Converting UTF-16 files to UTF-8

by demerphq (Chancellor)
on May 16, 2007 at 14:48 UTC ( #615796=perlquestion: print w/ replies, xml ) Need Help??
demerphq has asked for the wisdom of the Perl Monks concerning the following question:

I would have thought the following (quick hack) script would work:

use strict; use warnings; my ($inf,$outf)= @ARGV; $inf or die "Must have a file to process\n" ; $outf or $outf= $inf.".utf8"; open my $in, "<:encoding(utf16)", $inf or die "Can't open '$inf':$!"; open my $out, ">:utf8", $outf or die "Can't write '$outf':$!"; local $/; # slurp mode! print {$out} <$in> # text or die "Failed to convert file:$!"; close $in or die "Something weird happened closing '$inf': $!"; close $out or die "Failed to close '$outf', file is probably corrupted: $!";

Or even the more elegant one liner:

perl -pe "BEGIN {binmode STDIN, ':encoding(utf16)'; binmode STDOUT, ': +utf8'}"

But it doesnt work. If I use an input file with a few (three) Ĕ in it (0x0114), saved in utf-16 by Ultraedit on win2k I end up with a file with the octets FF FE 14 01 14 01 14 01 and after conversion the output file has the octets EF BB BF C2 BE 00 14 00 01 00 14 00 01 00 14 00 01, which is just wrong. Can anybody spot what the problem is or is Perls Utf-16 support borked?

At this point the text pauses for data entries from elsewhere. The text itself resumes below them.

-- ==== Sys2Proof/Machine/Operands.lean ====
section
/-!
DEFINITION. An instruction at its issue: the band, its selected and active lanes, and how its operands are read, from the
registers or, for a replayed fragment, from the operand log (spec/02_clauses_and_formats.md R36, R44, R45;
spec/15_control_flow.md R348; spec/18_traps_fragments_preemption.md R443).
-/
namespace Sys2Proof.Machine

/-! ## Lane masks -/

/-- The lanes of a mask, ascending. -/
def lanesOf (m : Dword) : List Nat := (List.range 64).filter fun l => m.getLsbD l

/-- The mask of a list of lanes. -/
def maskOf (ls : List Nat) : Dword := ls.foldl (fun m l => m ||| BitVec.ofNat 64 (2 ^ l)) 0

/-! ## Bands and lanes -/

def Band.lane (b : Band) (l : Nat) : Lane := Table.get Lane.start l b.lanes
def Band.setLane (b : Band) (l : Nat) (x : Lane) : Band := { b with lanes := Table.set l x b.lanes }
def Band.modLane (b : Band) (l : Nat) (f : Lane → Lane) : Band := Band.setLane b l (f (Band.lane b l))
def Band.modLanes (b : Band) (ls : List Nat) (f : Nat → Lane → Lane) : Band :=
  ls.foldl (fun b l => Band.modLane b l (f l)) b

/-- A vector register of a lane. -/
def Lane.reg (x : Lane) (r : Nat) : Word := Table.get 0 r x.v

/-- Write a vector register: the error mark goes (R195). -/
def Lane.setReg (x : Lane) (r : Nat) (y : Word) : Lane :=
  { x with v := Table.put 0 r y x.v, err := Table.del r x.err }

/-- Condition bit c0 to c6; c7 reads 1 (R203). -/
def Lane.cond (x : Lane) (k : Nat) : Bool := if k = 7 then true else x.c.getLsbD k

def Lane.setCond (x : Lane) (k : Nat) (v : Bool) : Lane :=
  { x with c := if v then x.c ||| BitVec.ofNat 7 (2 ^ k) else x.c &&& ~~~(BitVec.ofNat 7 (2 ^ k)) }

/-- A scalar register. -/
def Band.sreg (b : Band) (r : Nat) : Word := Table.get 0 r b.s
def Band.setSreg (b : Band) (r : Nat) (x : Word) : Band := { b with s := Table.put 0 r x b.s }

/-! ## An instruction at its issue -/

/-- An instruction at its issue. -/
structure Ix where
  /-- Key of the band: core × 64 + quarter × 16 + slot. -/
  key : Nat
  b : Band
  /-- The band as its cycle began, where the reads of other lanes are made (R268). -/
  peers : Band
  t : Team
  gr : Grid
  pc : Pc
  hdr : Nat
  /-- Selected lanes, ascending (R348). -/
  sel : List Nat
  /-- Active lanes, ascending (R348). -/
  act : List Nat
  /-- The operand log of a replayed fragment with its entry (R443). -/
  replay : Option (Nat × Frag)
  deriving DecidableEq, Repr

def Ix.core (x : Ix) : Nat := x.key / 64
def Ix.quarter (x : Ix) : Nat := x.key / 16 % 4
def Ix.die (x : Ix) : Nat := x.key / 1024
def Ix.ctx (x : Ix) : Nat := x.gr.ctx

/-- A replay of an instruction that has issued before, whose counter holds its count (R185); a LATE fragment's has not. -/
def Ix.again (x : Ix) : Bool :=
  match x.replay with
  | some (_, f) => !f.late
  | none => false

/-- A vector register of a lane, as the instruction reads it. -/
def Ix.v (x : Ix) (l r : Nat) : Word :=
  match x.replay with
  | none => Lane.reg (Band.lane x.b l) r
  | some (_, f) => Table.get 0 r (Table.get [] l f.log.vrec)

/-- A scalar register, as the instruction reads it. -/
def Ix.s (x : Ix) (r : Nat) : Word :=
  match x.replay with
  | none => Band.sreg x.b r
  | some (_, f) => Table.get 0 r f.log.sv

/-- A register value of 32 or 64 bits (R45). -/
def pairOf (f : Nat → Word) (wide : Bool) (r : Nat) : Nat :=
  if wide then (f r).toNat + 2 ^ 32 * (f (r + 1)).toNat else (f r).toNat

def Ix.vw (x : Ix) (l : Nat) (wide : Bool) (r : Nat) : Nat := pairOf (Ix.v x l) wide r
def Ix.sw (x : Ix) (wide : Bool) (r : Nat) : Nat := pairOf (Ix.s x) wide r

/-- A value of `n` registers in ascending order of significance (R45). -/
def wordsOf (f : Nat → Word) (r : Nat) : Nat → Nat
  | 0 => 0
  | n + 1 => (f r).toNat + 2 ^ 32 * wordsOf f (r + 1) n

/-- Source b of the VR format (R65). -/
def Ix.src (x : Ix) (l : Nat) (wide : Bool) : VSrc → Nat
  | .vec r => Ix.vw x l wide r.val
  | .sca r => Ix.sw x wide r.val

/-- A condition-bit source (R62); a replay takes it from CMASK (R440). -/
def Ix.pred (x : Ix) (l : Nat) (p : Pred) : Bool :=
  match x.replay with
  | none => Lane.cond (Band.lane x.b l) p.c.val != p.neg
  | some (_, f) => f.log.cmask.getLsbD l

/-- The guard's outcome in a lane (R44, R348). -/
def Band.passes (b : Band) (g : Guard) (l : Nat) : Bool := Lane.cond (Band.lane b l) g.c.val != g.neg

/-! ## Results -/

/-- A short-latency result of 32 or 64 bits in a lane. -/
def heldV (l r : Nat) (wide : Bool) (x : Nat) : List Held :=
  if wide then [.vec l r (BitVec.ofNat 32 x), .vec l (r + 1) (BitVec.ofNat 32 (x / 2 ^ 32))]
  else [.vec l r (BitVec.ofNat 32 x)]

/-- A short-latency scalar result. -/
def heldS (m : Dword) (r : Nat) (wide : Bool) (x : Nat) : List Held :=
  if wide then [.sca m r (BitVec.ofNat 32 x), .sca m (r + 1) (BitVec.ofNat 32 (x / 2 ^ 32))]
  else [.sca m r (BitVec.ofNat 32 x)]

/-- The words of a value, low first. -/
def splitWords (x : Nat) : Nat → List Word
  | 0 => []
  | n + 1 => BitVec.ofNat 32 x :: splitWords (x / 2 ^ 32) n

end Sys2Proof.Machine
end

Note that this was with Perl 5.8.6 from ActiveState.

Update: Turns out that this was all down to a display bug in Ultraedit. Thanks for the help, and sorry for wasting anybody's time.

---
$world=~s/war/peace/g

Comment on Converting UTF-16 files to UTF-8
Select or Download Code
Re: Converting UTF-16 files to UTF-8
by ikegami (Pope) on May 16, 2007 at 15:11 UTC

    It works for me in 5.8.8. It should work in 5.8.6 too.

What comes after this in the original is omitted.